Every Voice. Every Reaction. Simulated.

I built 300 psychographically distinct AI personas, exposed them to 3,000 real tweets, and simulated the full spectrum of behavioural response — from passionate advocates to quiet observers — entirely synthetically.

TL;DR — This is a simulation platform that generates synthetic populations of AI personas — each with unique psychology, ideology, and interests — and models how they respond to real-world content. The system produced 3,317 engagement events (59.9% cascade-driven) across 300 personas processing 3,001 tweets, with realistic power-law engagement distributions (Gini = 0.32) and visible ideological differentiation. No real humans involved — just calibrated cognitive models.

300

Simulated Personas

3,317

Engagement Events

1,988

Network Cascades

0.32

Gini Coefficient

Navigate using the tabs above to explore each component of the system.

Overview

The Opportunity

Traditional research captures only the tip of the iceberg. Surveys measure what people say. Social listening captures what they post. But the richest signal — the cognitive activity of every person in a population, whether they engage or not — has always been invisible.

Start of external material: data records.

theorem resolveShutter_keeps (i : Nat) (s : State) : s.keepsAllBut [.floors, .faults, .shutters, .bells, .loop, .analog, .links] (resolveShutter i s) := by
  unfold resolveShutter
  try dsimp only
  repeat'
    first
      | with_reducible exact keeps_refl _ _
      | with_reducible apply keeps_step (settleShutter_keeps _ _)
      | with_reducible apply keeps_step (conflictEnds_keeps _ _)
      | with_reducible refine keeps_foldl (fun _ _ => ?_) ?_
      | with_reducible apply keeps_id
      | split
      | decide

theorem driftShutter_keeps (i : Nat) (s : State) : s.keepsAllBut [.floors, .faults, .shutters, .bells, .loop, .analog, .links] (driftShutter i s) := by
  unfold driftShutter
  try dsimp only
  repeat'
    first
      | with_reducible exact keeps_refl _ _
      | with_reducible apply keeps_step (enterDropping_keeps _ _)
      | with_reducible apply keeps_step (raiseFault_keeps _ _ _)
      | with_reducible refine keeps_foldl (fun _ _ => ?_) ?_
      | with_reducible apply keeps_id
      | split
      | decide

theorem limitConflict_keeps (i : Nat) (s : State) : s.keepsAllBut [.floors, .faults, .shutters, .bells, .loop, .analog, .links] (limitConflict i s) := by
  unfold limitConflict
  try dsimp only
  repeat'
    first
      | with_reducible exact keeps_refl _ _
      | with_reducible apply keeps_step (changeShutter_keeps _ _ _)
      | with_reducible apply keeps_step (raiseFault_keeps _ _ _)
      | with_reducible refine keeps_foldl (fun _ _ => ?_) ?_
      | with_reducible apply keeps_id
      | split
      | decide

theorem limitLost_keeps (i : Nat) (o : Bool) (c : Bool) (s : State) : s.keepsAllBut [.floors, .faults, .shutters, .bells, .loop, .analog, .links] (limitLost i o c s) := by
  unfold limitLost
  try dsimp only
  repeat'
    first
      | with_reducible exact keeps_refl _ _
      | with_reducible apply keeps_step (driftShutter_keeps _ _)
      | with_reducible apply keeps_step (resolveShutter_keeps _ _)
      | with_reducible apply keeps_step (changeShutter_keeps _ _ _)
      | with_reducible refine keeps_foldl (fun _ _ => ?_) ?_
      | with_reducible apply keeps_id
      | split
      | decide

theorem conflictOver_keeps (i : Nat) (s : State) : s.keepsAllBut [.floors, .faults, .shutters, .bells, .loop, .analog, .links] (conflictOver i s) := by
  unfold conflictOver
  try dsimp only
  repeat'
    first
      | with_reducible exact keeps_refl _ _
      | with_reducible apply keeps_step (limitLost_keeps _ _ _ _)
      | with_reducible apply keeps_step (resolveShutter_keeps _ _)
      | with_reducible apply keeps_step (conflictEnds_keeps _ _)
      | with_reducible refine keeps_foldl (fun _ _ => ?_) ?_
      | with_reducible apply keeps_id
      | split
      | decide

theorem limitChange_keeps (i : Nat) (o : Bool) (c : Bool) (s : State) : s.keepsAllBut [.floors, .faults, .shutters, .bells, .loop, .analog, .links] (limitChange i o c s) := by
  unfold limitChange
  try dsimp only
  repeat'
    first
      | with_reducible exact keeps_refl _ _
      | with_reducible apply keeps_step (conflictOver_keeps _ _)
      | with_reducible apply keeps_step (limitLost_keeps _ _ _ _)
      | with_reducible apply keeps_step (limitConflict_keeps _ _)
      | with_reducible apply keeps_step (resolveShutter_keeps _ _)
      | with_reducible apply keeps_step (travelDone_keeps _ _)
      | with_reducible apply keeps_step (changeShutter_keeps _ _ _)
      | with_reducible refine keeps_foldl (fun _ _ => ?_) ?_
      | with_reducible apply keeps_id
      | split
      | decide

theorem jamShutter_keeps (i : Nat) (s : State) : s.keepsAllBut [.floors, .faults, .shutters, .bells, .loop, .analog, .links] (jamShutter i s) := by
  unfold jamShutter
  try dsimp only
  repeat'
    first
      | with_reducible exact keeps_refl _ _
      | with_reducible apply keeps_step (arbiter_keeps _)
      | with_reducible apply keeps_step (changeShutter_keeps _ _ _)
      | with_reducible apply keeps_step (raiseFault_keeps _ _ _)
      | with_reducible refine keeps_foldl (fun _ _ => ?_) ?_
      | with_reducible apply keeps_id
      | split
      | decide

theorem releasePendingHold_keeps (s : State) (i : Nat) : s.keepsAllBut [.floors, .faults, .shutters, .loop, .analog, .links] (releasePendingHold s i) := by
  unfold releasePendingHold
  try dsimp only
  repeat'
    first
      | with_reducible exact keeps_refl _ _
      | with_reducible apply keeps_step (changeShutter_keeps _ _ _)
      | with_reducible refine keeps_foldl (fun _ _ => ?_) ?_
      | with_reducible apply keeps_id
      | split
      | decide

theorem leaveWaitStill_keeps (s : State) (i : Nat) : s.keepsAllBut [.floors, .faults, .shutters, .loop, .analog, .links] (leaveWaitStill s i) := by
  unfold leaveWaitStill
  try dsimp only
  repeat'
    first
      | with_reducible exact keeps_refl _ _
      | with_reducible apply keeps_step (enterDropping_keeps _ _)
      | with_reducible apply keeps_step (changeShutter_keeps _ _ _)
      | with_reducible refine keeps_foldl (fun _ _ => ?_) ?_
      | with_reducible apply keeps_id
      | split
      | decide

theorem shuttersStill_keeps (s : State) : s.keepsAllBut [.floors, .faults, .shutters, .loop, .analog, .links] (shuttersStill s) := by
  unfold shuttersStill
  try dsimp only
  repeat'
    first
      | with_reducible exact keeps_refl _ _
      | with_reducible apply keeps_step (leaveWaitStill_keeps _ _)
      | with_reducible apply keeps_step (releasePendingHold_keeps _ _)
      | with_reducible apply keeps_step (arbiter_keeps _)
      | with_reducible refine keeps_foldl (fun _ _ => ?_) ?_
      | with_reducible apply keeps_id
      | split
      | decide

theorem stopTravel_keeps (s : State) (i : Nat) : s.keepsAllBut [.floors, .faults, .shutters, .loop, .analog, .links] (stopTravel s i) := by
  unfold stopTravel
  try dsimp only
  repeat'
    first
      | with_reducible exact keeps_refl _ _
      | with_reducible apply keeps_step (changeShutter_keeps _ _ _)
      | with_reducible refine keeps_foldl (fun _ _ => ?_) ?_
      | with_reducible apply keeps_id
      | split
      | decide

theorem shuttersMoving_keeps (s : State) : s.keepsAllBut [.floors, .faults, .shutters, .loop, .analog, .links] (shuttersMoving s) := by
  unfold shuttersMoving
  try dsimp only
  repeat'
    first
      | with_reducible exact keeps_refl _ _
      | with_reducible apply keeps_step (stopTravel_keeps _ _)
      | with_reducible apply keeps_step (arbiter_keeps _)
      | with_reducible refine keeps_foldl (fun _ _ => ?_) ?_
      | with_reducible apply keeps_id
      | split
      | decide

theorem shuttersSupplyLow_keeps (s : State) : s.keepsAllBut [.floors, .faults, .shutters, .loop, .analog, .links] (shuttersSupplyLow s) := by
  unfold shuttersSupplyLow
  try dsimp only
  repeat'
    first
      | with_reducible exact keeps_refl _ _
      | with_reducible apply keeps_step (stopTravel_keeps _ _)
      | with_reducible apply keeps_step (arbiter_keeps _)
      | with_reducible refine keeps_foldl (fun _ _ => ?_) ?_
      | with_reducible apply keeps_id
      | split
      | decide

theorem loopFaultShutter_keeps (s : State) (i : Nat) : s.keepsAllBut [.floors, .faults, .shutters, .loop, .analog, .links] (loopFaultShutter s i) := by
  unfold loopFaultShutter
  try dsimp only
  repeat'
    first
      | with_reducible exact keeps_refl _ _
      | with_reducible apply keeps_step (changeShutter_keeps _ _ _)
      | with_reducible refine keeps_foldl (fun _ _ => ?_) ?_
      | with_reducible apply keeps_id
      | split
      | decide

theorem shuttersLoopFault_keeps (s : State) : s.keepsAllBut [.floors, .faults, .shutters, .loop, .analog, .links] (shuttersLoopFault s) := by
  unfold shuttersLoopFault
  try dsimp only
  repeat'
    first
      | with_reducible exact keeps_refl _ _
      | with_reducible apply keeps_step (loopFaultShutter_keeps _ _)
      | with_reducible refine keeps_foldl (fun _ _ => ?_) ?_
      | with_reducible apply keeps_id
      | split
      | decide

theorem loopReturnShutter_keeps (s : State) (i : Nat) : s.keepsAllBut [.floors, .faults, .shutters, .bells, .loop, .analog, .links] (loopReturnShutter s i) := by
  unfold loopReturnShutter
  try dsimp only
  repeat'
    first
      | with_reducible exact keeps_refl _ _
      | with_reducible apply keeps_step (resolveShutter_keeps _ _)
      | with_reducible apply keeps_step (conflictEnds_keeps _ _)
      | with_reducible apply keeps_step (changeShutter_keeps _ _ _)
      | with_reducible refine keeps_foldl (fun _ _ => ?_) ?_
      | with_reducible apply keeps_id
      | split
      | decide

theorem shuttersLoopReturn_keeps (s : State) : s.keepsAllBut [.floors, .faults, .shutters, .bells, .loop, .analog, .links] (shuttersLoopReturn s) := by
  unfold shuttersLoopReturn
  try dsimp only
  repeat'
    first
      | with_reducible exact keeps_refl _ _
      | with_reducible apply keeps_step (loopReturnShutter_keeps _ _)
      | with_reducible apply keeps_step (arbiter_keeps _)
      | with_reducible refine keeps_foldl (fun _ _ => ?_) ?_
      | with_reducible apply keeps_id
      | split
      | decide

theorem enterState_keeps (st : DriveState) (s : State) : s.keepsAllBut [.floors, .drive, .loop, .links] (enterState st s) := by
  unfold enterState
  try dsimp only
  repeat'
    first
      | with_reducible exact keeps_refl _ _
      | with_reducible apply keeps_step (reboard_keeps _)
      | with_reducible apply keeps_step (setEventIf_keeps _ _ _)
      | with_reducible apply keeps_step (setEvent_keeps _ _)
      | with_reducible apply keeps_step (modDrive_keeps _ _)
      | with_reducible refine keeps_foldl (fun _ _ => ?_) ?_
      | with_reducible apply keeps_id
      | split
      | decide

theorem endWarning_keeps (s : State) : s.keepsAllBut [.floors, .drive, .bells, .loop, .links] (endWarning s) := by
  unfold endWarning
  try dsimp only
  repeat'
    first
      | with_reducible exact keeps_refl _ _
      | with_reducible apply keeps_step (enterState_keeps _ _)
      | with_reducible apply keeps_step (lineWithdraw_keeps _ _)
      | with_reducible apply keeps_step (modDrive_keeps _ _)
      | with_reducible refine keeps_foldl (fun _ _ => ?_) ?_
      | with_reducible apply keeps_id
      | split
      | decide

theorem warningAbandon_keeps (s : State) : s.keepsAllBut [.floors, .drive, .bells, .loop, .links] (warningAbandon s) := by
  unfold warningAbandon
  try dsimp only
  repeat'
    first
      | with_reducible exact keeps_refl _ _
      | with_reducible apply keeps_step (endWarning_keeps _)
      | with_reducible refine keeps_foldl (fun _ _ => ?_) ?_
      | with_reducible apply keeps_id
      | split
      | decide

theorem releaseBrake_keeps (s : State) : s.keepsAllBut [.floors, .faults, .tracker, .drive, .shutters, .loop, .analog, .links] (releaseBrake s) := by
  unfold releaseBrake
  try dsimp only
  repeat'
    first
      | with_reducible exact keeps_refl _ _
      | with_reducible apply keeps_step (shuttersMoving_keeps _)
      | with_reducible apply keeps_step (modChan_keeps _ _ _)
      | with_reducible apply keeps_step (modDrive_keeps _ _)
      | with_reducible apply keeps_step (modTracker_keeps _ _)
      | with_reducible refine keeps_foldl (fun _ _ => ?_) ?_
      | with_reducible apply keeps_id
      | split
      | decide

theorem leaveBrake_keeps (s : State) : s.keepsAllBut [.floors, .drive, .loop, .links] (leaveBrake s) := by
  unfold leaveBrake
  try dsimp only
  repeat'
    first
      | with_reducible exact keeps_refl _ _
      | with_reducible apply keeps_step (enterState_keeps _ _)
      | with_reducible apply keeps_step (writePoint_keeps _ _ _)
      | with_reducible apply keeps_step (modDrive_keeps _ _)
      | with_reducible refine keeps_foldl (fun _ _ => ?_) ?_
      | with_reducible apply keeps_id
      | split
      | decide

theorem driveStill_keeps (s : State) : s.keepsAllBut [.floors, .drive, .loop, .links] (driveStill s) := by
  unfold driveStill
  try dsimp only
  repeat'
    first
      | with_reducible exact keeps_refl _ _
      | with_reducible apply keeps_step (leaveBrake_keeps _)
      | with_reducible apply keeps_step (enterState_keeps _ _)
      | with_reducible apply keeps_step (modDrive_keeps _ _)
      | with_reducible refine keeps_foldl (fun _ _ => ?_) ?_
      | with_reducible apply keeps_id
      | split
      | decide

I built a simulation that models this complete picture using synthetic AI personas. Each persona has its own attention patterns, relevance judgements, emotional trajectory, and engagement threshold — all generated, all tuneable, all analysable. No real humans are involved; instead, the simulation produces realistic behavioural distributions that mirror how diverse populations respond to content.

This means you can explore not just which personas engaged, but which ones almost did, what would push them over the edge, and which messages resonate across different psychographic profiles — all within a controlled synthetic environment.

What makes this different: Unlike traditional sentiment analysis or basic persona templates, this system models activation dynamics — each persona accumulates emotional state over time, decays when unstimulated, drifts in mood, fatigues on repeated topics, and is influenced by social network neighbours. The result is emergent, population-level behaviour that wasn't explicitly programmed.

Why I Built This

I was exploring how AI could model realistic human behaviour at population scale — not just answering questions like a chatbot, but replicating the messy, heterogeneous way real communities process information. The challenge was interesting: could you build agents that don't just respond to everything, but have genuine selectivity driven by personality, ideology, and accumulated emotional state?

After iterating through five versions of the codebase, I arrived at a system that produces engagement distributions, cascade dynamics, and ideological patterns that look remarkably like what you see in real social media data. The simulation is entirely open-source, fully configurable, and can scale from 300 to 10,000+ personas.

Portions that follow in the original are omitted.